# going rates



## 204taper (Feb 12, 2013)

Hi im new here i was curious i am from northern mb...not isolated or anything...i am trying to figure out the going rates for doing a commercial job i am looking for pricing on hanging drywall taping finishing per s/f or by l/f...the job details are as follows...1 st its commercial...space is 38' 6''x 14''x12'' all type ''x'' 5/8ths drywall stand up with a 8'x5'1'' bathroom and also has 10 outside corners @12'...can someone give me a rough guestimate on what is too much for this job?>...thanks:thumbup:


----------



## 204taper (Feb 12, 2013)

opps and no celinings


----------



## Arey85 (Jan 2, 2010)

56 million dollars is too much for that job. But that's just a guesstimate. And no celinings??? That's a tough one...


----------



## moore (Dec 2, 2010)

Arey85 said:


> 56 million dollars is too much for that job. But that's just a guesstimate.
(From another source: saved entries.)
/-! ### updField -/

@[simp] theorem updField_pending (n : Nat) (g : Field → Field) : (updField n g s).pending = s.pending := rfl
@[simp] theorem updField_ticks (n : Nat) (g : Field → Field) : (updField n g s).ticks = s.ticks := rfl
@[simp] theorem updField_fresh (n : Nat) (g : Field → Field) : (updField n g s).fresh = s.fresh := rfl
@[simp] theorem updField_regs (n : Nat) (g : Field → Field) : (updField n g s).regs = s.regs := rfl
@[simp] theorem updField_parts (n : Nat) (g : Field → Field) : (updField n g s).parts = s.parts := rfl
@[simp] theorem updField_seqs (n : Nat) (g : Field → Field) : (updField n g s).seqs = s.seqs := rfl
@[simp] theorem updField_cores (n : Nat) (g : Field → Field) : (updField n g s).cores = s.cores := rfl
@[simp] theorem updField_alm (n : Nat) (g : Field → Field) : (updField n g s).alm = s.alm := rfl
@[simp] theorem updField_almErr (n : Nat) (g : Field → Field) : (updField n g s).almErr = s.almErr := rfl
@[simp] theorem updField_edgeIn (n : Nat) (g : Field → Field) : (updField n g s).edgeIn = s.edgeIn := rfl
@[simp] theorem updField_edgeOut (n : Nat) (g : Field → Field) : (updField n g s).edgeOut = s.edgeOut := rfl
@[simp] theorem updField_inTake (n : Nat) (g : Field → Field) : (updField n g s).inTake = s.inTake := rfl
@[simp] theorem updField_mer (n : Nat) (g : Field → Field) : (updField n g s).mer = s.mer := rfl
@[simp] theorem updField_merInc (n : Nat) (g : Field → Field) : (updField n g s).merInc = s.merInc := rfl
@[simp] theorem updField_hostTx (n : Nat) (g : Field → Field) : (updField n g s).hostTx = s.hostTx := rfl
@[simp] theorem updField_holdoff (n : Nat) (g : Field → Field) : (updField n g s).holdoff = s.holdoff := rfl
@[simp] theorem updField_evtLost (n : Nat) (g : Field → Field) : (updField n g s).evtLost = s.evtLost := rfl
@[simp] theorem updField_msixTab (n : Nat) (g : Field → Field) : (updField n g s).msixTab = s.msixTab := rfl
@[simp] theorem updField_msixPba (n : Nat) (g : Field → Field) : (updField n g s).msixPba = s.msixPba := rfl
@[simp] theorem updField_dlog (n : Nat) (g : Field → Field) : (updField n g s).dlog = s.dlog := rfl
@[simp] theorem updField_tlogUnread (n : Nat) (g : Field → Field) : (updField n g s).tlogUnread = s.tlogUnread := rfl
@[simp] theorem updField_jobs (n : Nat) (g : Field → Field) : (updField n g s).jobs = s.jobs := rfl
@[simp] theorem updField_fetches (n : Nat) (g : Field → Field) : (updField n g s).fetches = s.fetches := rfl
@[simp] theorem updField_jobNo (n : Nat) (g : Field → Field) : (updField n g s).jobNo = s.jobNo := rfl
@[simp] theorem updField_heldCqe (n : Nat) (g : Field → Field) : (updField n g s).heldCqe = s.heldCqe := rfl
@[simp] theorem updField_ringStop (n : Nat) (g : Field → Field) : (updField n g s).ringStop = s.ringStop := rfl
@[simp] theorem updField_imageOk (n : Nat) (g : Field → Field) : (updField n g s).imageOk = s.imageOk := rfl
@[simp] theorem updField_doms (n : Nat) (g : Field → Field) : (updField n g s).doms = s.doms := rfl
@[simp] theorem updField_pwrNote (n : Nat) (g : Field → Field) : (updField n g s).pwrNote = s.pwrNote := rfl
@[simp] theorem updField_noteMask (n : Nat) (g : Field → Field) : (updField n g s).noteMask = s.noteMask := rfl
@[simp] theorem updField_pwrRes (n : Nat) (g : Field → Field) : (updField n g s).pwrRes = s.pwrRes := rfl
@[simp] theorem updField_off (n : Nat) (g : Field → Field) : (updField n g s).off = s.off := rfl
@[simp] theorem updField_mem (n : Nat) (g : Field → Field) : (updField n g s).mem = s.mem := rfl
@[simp] theorem updField_memErr (n : Nat) (g : Field → Field) : (updField n g s).memErr = s.memErr := rfl
@[simp] theorem updField_chart (n : Nat) (g : Field → Field) : (updField n g s).chart = s.chart := rfl
@[simp] theorem updField_chartErr (n : Nat) (g : Field → Field) : (updField n g s).chartErr = s.chartErr := rfl
@[simp] theorem updField_chartCache (n : Nat) (g : Field → Field) : (updField n g s).chartCache = s.chartCache := rfl
@[simp] theorem updField_xlatWait (n : Nat) (g : Field → Field) : (updField n g s).xlatWait = s.xlatWait := rfl
@[simp] theorem updField_hbmQ (n : Nat) (g : Field → Field) : (updField n g s).hbmQ = s.hbmQ := rfl
@[simp] theorem updField_hbmHeld (n : Nat) (g : Field → Field) : (updField n g s).hbmHeld = s.hbmHeld := rfl
@[simp] theorem updField_hotRun (n : Nat) (g : Field → Field) : (updField n g s).hotRun = s.hotRun := rfl
@[simp] theorem updField_routes (n : Nat) (g : Field → Field) : (updField n g s).routes = s.routes := rfl
@[simp] theorem updField_pcie (n : Nat) (g : Field → Field) : (updField n g s).pcie = s.pcie := rfl
@[simp] theorem updField_fetchFn (n : Nat) (g : Field → Field) : (updField n g s).fetchFn = s.fetchFn := rfl
@[simp] theorem updField_fetchRing (n : Nat) (g : Field → Field) : (updField n g s).fetchRing = s.fetchRing := rfl
@[simp] theorem updField_hbmTurn (n : Nat) (g : Field → Field) : (updField n g s).hbmTurn = s.hbmTurn := rfl
@[simp] theorem updField_hbmErr (n : Nat) (g : Field → Field) : (updField n g s).hbmErr = s.hbmErr := rfl
@[simp] theorem updField_stgTurn (n : Nat) (g : Field → Field) : (updField n g s).stgTurn = s.stgTurn := rfl
@[simp] theorem updField_dbgShut (n : Nat) (g : Field → Field) : (updField n g s).dbgShut = s.dbgShut := rfl
@[simp] theorem updField_routeErr (n : Nat) (g : Field → Field) : (updField n g s).routeErr = s.routeErr := rfl
@[simp] theorem updField_arb (n : Nat) (g : Field → Field) : (updField n g s).arb = s.arb := rfl
@[simp] theorem updField_niWait (n : Nat) (g : Field → Field) : (updField n g s).niWait = s.niWait := rfl
@[simp] theorem updField_pwrLow (n : Nat) (g : Field → Field) : (updField n g s).pwrLow = s.pwrLow := rfl
@[simp] theorem updField_rstDom (n : Nat) (g : Field → Field) : (updField n g s).rstDom = s.rstDom := rfl
@[simp] theorem updField_net (n : Nat) (g : Field → Field) : (updField n g s).net = s.net := rfl
@[simp] theorem updField_eject (n : Nat) (g : Field → Field) : (updField n g s).eject = s.eject := rfl
@[simp] theorem updField_halves (n : Nat) (g : Field → Field) : (updField n g s).halves = s.halves := rfl
@[simp] theorem updField_outst (n : Nat) (g : Field → Field) : (updField n g s).outst = s.outst := rfl
@[simp] theorem updField_answers (n : Nat) (g : Field → Field) : (updField n g s).answers = s.answers := rfl
@[simp] theorem updField_verdict (n : Nat) (g : Field → Field) : (updField n g s).verdict = s.verdict := rfl
@[simp] theorem updField_invals (n : Nat) (g : Field → Field) : (updField n g s).invals = s.invals := rfl
@[simp] theorem updField_invWait (n : Nat) (g : Field → Field) : (updField n g s).invWait = s.invWait := rfl
@[simp] theorem updField_spadQ (n : Nat) (g : Field → Field) : (updField n g s).spadQ = s.spadQ := rfl
@[simp] theorem updField_hbmFast (n : Nat) (g : Field → Field) : (updField n g s).hbmFast = s.hbmFast := rfl
@[simp] theorem updField_cqHold (n : Nat) (g : Field → Field) : (updField n g s).cqHold = s.cqHold := rfl
@[simp] theorem updField_links (n : Nat) (g : Field → Field) : (updField n g s).links = s.links := rfl
@[simp] theorem updField_cands (n : Nat) (g : Field → Field) : (updField n g s).cands = s.cands := rfl
@[simp] theorem updField_master (n : Nat) (g : Field → Field) : (updField n g s).master = s.master := rfl
@[simp] theorem updField_exch (n : Nat) (g : Field → Field) : (updField n g s).exch = s.exch := rfl
@[simp] theorem updField_locks (n : Nat) (g : Field → Field) : (updField n g s).locks = s.locks := rfl
@[simp] theorem updField_watches (n : Nat) (g : Field → Field) : (updField n g s).watches = s.watches := rfl
@[simp] theorem updField_barriers (n : Nat) (g : Field → Field) : (updField n g s).barriers = s.barriers := rfl
@[simp] theorem updField_offNow (n : Nat) (g : Field → Field) : (updField n g s).offNow = s.offNow := rfl
@[simp] theorem updField_offWake (n : Nat) (g : Field → Field) : (updField n g s).offWake = s.offWake := rfl
@[simp] theorem updField_aonBase (n : Nat) (g : Field → Field) : (updField n g s).aonBase = s.aonBase := rfl
@[simp] theorem updField_aonAt (n : Nat) (g : Field → Field) : (updField n g s).aonAt = s.aonAt := rfl
@[simp] theorem updField_pins (n : Nat) (g : Field → Field) : (updField n g s).pins = s.pins := rfl
@[simp] theorem updField_retryQ (n : Nat) (g : Field → Field) : (updField n g s).retryQ = s.retryQ := rfl
@[simp] theorem updField_borrow (n : Nat) (g : Field → Field) : (updField n g s).borrow = s.borrow := rfl
@[simp] theorem updField_partCmd (n : Nat) (g : Field → Field) : (updField n g s).partCmd = s.partCmd := rfl
@[simp] theorem updField_portsOff (n : Nat) (g : Field → Field) : (updField n g s).portsOff = s.portsOff := rfl
@[simp] theorem updField_flrWait (n : Nat) (g : Field → Field) : (updField n g s).flrWait = s.flrWait := rfl
@[simp] theorem updField_lineTx (n : Nat) (g : Field → Field) : (updField n g s).lineTx = s.lineTx := rfl
@[simp] theorem updField_strips (n : Nat) (g : Field → Field) : (updField n g s).strips = s.strips := rfl
@[simp] theorem updField_pmaTx (n : Nat) (g : Field → Field) : (updField n g s).pmaTx = s.pmaTx := rfl
@[simp] theorem updField_measures (n : Nat) (g : Field → Field) : (updField n g s).measures = s.measures := rfl
@[simp] theorem updField_evtHeld (n : Nat) (g : Field → Field) : (updField n g s).evtHeld = s.evtHeld := rfl
@[simp] theorem updField_aer (n : Nat) (g : Field → Field) : (updField n g s).aer = s.aer := rfl
@[simp] theorem updField_flash (n : Nat) (g : Field → Field) : (updField n g s).flash = s.flash := rfl
@[simp] theorem updField_image (n : Nat) (g : Field → Field) : (updField n g s).image = s.image := rfl
@[simp] theorem updField_warmWait (n : Nat) (g : Field → Field) : (updField n g s).warmWait = s.warmWait := rfl
@[simp] theorem updField_tap (n : Nat) (g : Field → Field) : (updField n g s).tap = s.tap := rfl
@[simp] theorem updField_nonce (n : Nat) (g : Field → Field) : (updField n g s).nonce = s.nonce := rfl
@[simp] theorem updField_dbg (n : Nat) (g : Field → Field) : (updField n g s).dbg = s.dbg := rfl
@[simp] theorem updField_eids (n : Nat) (g : Field → Field) : (updField n g s).eids = s.eids := rfl
@[simp] theorem updField_spdm (n : Nat) (g : Field → Field) : (updField n g s).spdm = s.spdm := rfl
@[simp] theorem updField_spdmTx (n : Nat) (g : Field → Field) : (updField n g s).spdmTx = s.spdmTx := rfl
@[simp] theorem updField_avs (n : Nat) (g : Field → Field) : (updField n g s).avs = s.avs := rfl
@[simp] theorem updField_gpioV (n : Nat) (g : Field → Field) : (updField n g s).gpioV = s.gpioV := rfl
And no celinings??? That's a tough one...


 Low baller!:whistling2:


----------



## Mr.Brightstar (Dec 2, 2011)

Arey85 said:


> 56 million dollars is too much for that job. But that's just a guesstimate. And no celinings??? That's a tough one...


Shouldn't he know that.


----------



## Rusty (Feb 13, 2013)

I will do it for 55 million, 
but you have to sand it.


----------



## gordie (Nov 6, 2012)

i' sub the boarding for 25 million leaqves you alot of meat on the bone:boat:


----------